Recently, a guest speaker at our Engineering Colloquium — a weekly institution at Greenplum — presented an elaborate scheme to improve the performance of a general purpose query processor. In short, the approach consisted of a couple of interesting although not necessarily fundamentally new ideas. At some point in the presentation our guest showed a comparison of his method with a well-known commercial database system using TPC-H’s Q1 and Q6. And, you guessed it, the difference in query performance was marked!
A number of members of the audience later mentioned they found the comparison discredited the actual research rather than underlined its value. What had happened? Did the presenter not know the difference between a database system and a C program? Or, if his numbers are so convincing why did he not get through to folks who, of all people, should be able to assess the benefits of his system quite accurately? Worse still, this is not the first time this sort of thing happened and, from discussions with colleagues in the industry I take it, it is not specific to this audience either.
The answer is as simple as profound: the two sides had an utterly different understanding of what a database system is and how to characterize it. So, let’s take this as a starting point and ask the obvious and ultimately fundamental question: What is a database system, really? And no, this is no trick question. Come to think of it, it is actually a pretty good starting point for our journey.

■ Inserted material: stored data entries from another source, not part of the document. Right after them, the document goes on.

/-- C.20 (R220). -/
theorem test_coma : runs { start with a := 0x0, ccr := 0xD2 } [] [0x43]
    (fun t => t.a == 0xFF && t.pc == 0x8001 && t.ccr == 0xD9) = true := by
  decide

/-- C.21 (R221). -/
theorem test_comb : runs { start with b := 0xFF } [] [0x53]
    (fun t => t.b == 0x0 && t.pc == 0x8001 && t.ccr == 0xD5) = true := by
  decide

/-- C.27 (R222). -/
theorem test_cpd : runs { start with a := 0x12, b := 0x34, y := 0x100 } [(0x102, 0x12),
      (0x103, 0x34)] [0xCD, 0xA3, 0x02]
    (fun t => t.a == 0x12 && t.b == 0x34 && t.y == 0x100 && t.pc == 0x8003 && t.ccr == 0xD4) = true := by
  decide

/-- C.29 (R223). -/
theorem test_cpx : runs { start with x := 0x8000, y := 0x300 } [(0x300, 0x7F), (0x301, 0xFF)] [0xCD, 0xAC, 0x00]
    (fun t => t.x == 0x8000 && t.y == 0x300 && t.pc == 0x8003 && t.ccr == 0xD2) = true := by
  decide

/-- C.33 (R224). -/
theorem test_cpy : runs { start with y := 0x100 } [(0x104, 0x1), (0x105, 0x0)] [0x18, 0xAC, 0x04]
    (fun t => t.y == 0x100 && t.pc == 0x8003 && t.ccr == 0xD4) = true := by
  decide

/-- D.04 (R250). -/
theorem test_daa : runs { start with a := 0x23, ccr := 0xD1 } [] [0x19]
    (fun t => t.a == 0x83 && t.pc == 0x8001) = true := by
  decide

/-- D.10 (R251). -/
theorem test_dec : runs { start with y := 0x100 } [(0x100, 0x0)] [0x18, 0x6A, 0x00]
    (fun t => t.y == 0x100 && t.pc == 0x8003 && t.ccr == 0xD8 && t.stored 0x100 == 0xFF) = true := by
  decide

/-- D.12 (R252). -/
theorem test_deca : runs { start with a := 0x0, ccr := 0xD1 } [] [0x4A]
    (fun t => t.a == 0xFF && t.pc == 0x8001 && t.ccr == 0xD9) = true := by
  decide

/-- D.13 (R253). -/
theorem test_decb : runs { start with b := 0x1 } [] [0x5A]
    (fun t => t.b == 0x0 && t.pc == 0x8001 && t.ccr == 0xD4) = true := by
  decide

/-- D.14 (R254). -/
theorem test_des : runs { start with sp := 0x0 } [] [0x34]
    (fun t => t.sp == 0xFFFF && t.pc == 0x8001 && t.ccr == 0xD0) = true := by
  decide

/-- D.16 (R255). -/
theorem test_dex : runs { start with x := 0x0, ccr := 0xD4 } [] [0x09]
    (fun t => t.x == 0xFFFF && t.pc == 0x8001 && t.ccr == 0xD0) = true := by
  decide

/-- D.18 (R256). -/
theorem test_dey : runs { start with y := 0x8000, ccr := 0xD4 } [] [0x18, 0x09]
    (fun t => t.y == 0x7FFF && t.pc == 0x8002 && t.ccr == 0xD0) = true := by
  decide

/-- D.20 (R257). -/
theorem test_eora : runs { start with a := 0x5A, ccr := 0xD2 } [(0x40, 0x5A)] [0x98, 0x40]
    (fun t => t.a == 0x0 && t.pc == 0x8002 && t.ccr == 0xD4) = true := by
  decide

/-- D.22 (R258). -/
theorem test_eorb : runs { start with b := 0x80, x := 0x10, ccr := 0xD1 } [(0x11, 0x80)] [0xE8, 0x01]
    (fun t => t.b == 0x0 && t.x == 0x10 && t.pc == 0x8002 && t.ccr == 0xD5) = true := by
  decide

/-- D.24 (R264). -/
theorem test_fdiv : runs { start with a := 0x0, b := 0x1, x := 0x3 } [] [0x03]
    (fun t => t.a == 0x0 && t.b == 0x1 && t.x == 0x5555 && t.pc == 0x8001 && t.ccr == 0xD0) = true := by
  decide

/-- D.29 (R262). -/
theorem test_idiv : runs { start with a := 0x0, b := 0x64, x := 0x7, ccr := 0xDF } [] [0x02]
    (fun t => t.a == 0x0 && t.b == 0x2 && t.x == 0xE && t.pc == 0x8001 && t.ccr == 0xD8) = true := by
  decide

/-- D.33 (R265). -/
theorem test_inc : runs { start with ccr := 0xD1 } [(0x100, 0x7F)] [0x7C, 0x01, 0x00]
    (fun t => t.pc == 0x8003 && t.ccr == 0xDB && t.stored 0x100 == 0x80) = true := by
  decide

/-- D.36 (R266). -/
theorem test_inca : runs { start with a := 0x7F } [] [0x4C]
    (fun t => t.a == 0x80 && t.pc == 0x8001 && t.ccr == 0xDA) = true := by
  decide

/-- D.38 (R267). -/
theorem test_incb : runs { start with b := 0xF } [] [0x5C]
    (fun t => t.b == 0x10 && t.pc == 0x8001 && t.ccr == 0xD0) = true := by
  decide

/-- D.39 (R268). -/
theorem test_ins : runs { start with sp := 0xFFFF } [] [0x31]
    (fun t => t.sp == 0x0 && t.pc == 0x8001 && t.ccr == 0xD0) = true := by
  decide

/-- D.41 (R269). -/
theorem test_inx : runs { start with x := 0x7FFF, ccr := 0xD4 } [] [0x08]
    (fun t => t.x == 0x8000 && t.pc == 0x8001 && t.ccr == 0xD0) = true := by
  decide

/-- D.42 (R270). -/
theorem test_iny : runs { start with y := 0xFFFF } [] [0x18, 0x08]
    (fun t => t.y == 0x0 && t.pc == 0x8002 && t.ccr == 0xD4) = true := by
  decide

/-- L.03 (R290). -/
theorem test_jmp : runs { start with y := 0xFF80 } [] [0x18, 0x6E, 0xFF]
    (fun t => t.y == 0xFF80 && t.pc == 0x7F && t.ccr == 0xD0) = true := by
  decide

/-- L.07 (R291). -/
theorem test_jsr : runs { start with y := 0xA000, sp := 0x1 } [] [0x18, 0xAD, 0x00]
    (fun t => t.y == 0xA000 && t.sp == 0xFFFF && t.pc == 0xA000 && t.ccr == 0xD0 && t.stored 0x1 == 0x3 &&
      t.stored 0x0 == 0x80) = true := by
  decide

/-- L.09 (R292). -/
theorem test_ldaa : runs { start with ccr := 0xDF } [] [0x86, 0x01]
    (fun t => t.a == 0x1 && t.pc == 0x8002 && t.ccr == 0xD1) = true := by
  decide

/-- L.14 (R293). -/
theorem test_ldab : runs { start with y := 0x100 } [(0x101, 0xFF)] [0x18, 0xE6, 0x01]
    (fun t => t.b == 0xFF && t.y == 0x100 && t.pc == 0x8003 && t.ccr == 0xD8) = true := by
  decide

/-- L.15 (R294). -/
theorem test_ldd : runs { start with ccr := 0xD3 } [(0xA2, 0x17), (0xA3, 0x70)] [0xFC, 0x00, 0xA2]
    (fun t => t.a == 0x17 && t.b == 0x70 && t.pc == 0x8003 && t.ccr == 0xD1) = true := by
  decide

/-- L.19 (R295). -/
theorem test_lds : runs { start with sp := 0x1234 } [(0x10, 0x0), (0x11, 0x0)] [0x9E, 0x10]
    (fun t => t.sp == 0x0 && t.pc == 0x8002 && t.ccr == 0xD4) = true := by
  decide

So, let’s see. Depending on your profession, your experience with databases or your research interests, you will probably enumerate a larger number of theoretical concepts and describe a database system as the sum of these — from ACID to WAL, from query languages to query execution, and so on. Not far from the truth. But when taking into account the way database systems are being used, the type of problems users try to solve, and considering economic aspects IT is typically subject to I would like to propose a much broader definition:
A database system is a cost-effective compromise between otherwise conflicting requirements.
The vagueness in this definition is intended. In particular, the costs as well as the requirements are an expression of the context in which the system is to be applied and what’s important to the users in a given application scenario.
General purpose database systems attempt to be an average for a very large number of scenarios and customers, specialized ones have the luxury of ignoring certain use cases and focus on what its implementers believed are the more interesting ones — either because they are more fun to work on, there is more money to be made, or as the case may be, because of both. With growing popularity and an ever increasing user base the number of conflicting requirements that need to be reconciled typically increases and leads to less and less optimal compromises. Pretty much all commercial database systems are testament to this evolution; like it or not.
Back to the beginning of our story. Our visitor’s mistake was primarily to consider performance the only requirement for a query executor. More specifically, considering only a subset of queries (hash joins are generally considered more fun to implement than sort-merge), special characteristics of data sets (“everything fits in memory”), etc.
More importantly, our mistake — and by us I mean researchers in the industry — is that we fail to articulate many of the intricate and less obvious requirements and their interplay appropriately and why it should be an exciting challenge to solve these not in isolation but in combination with other requirements. After all, it is the hard problems that we love to work on. So, let’s get the word out.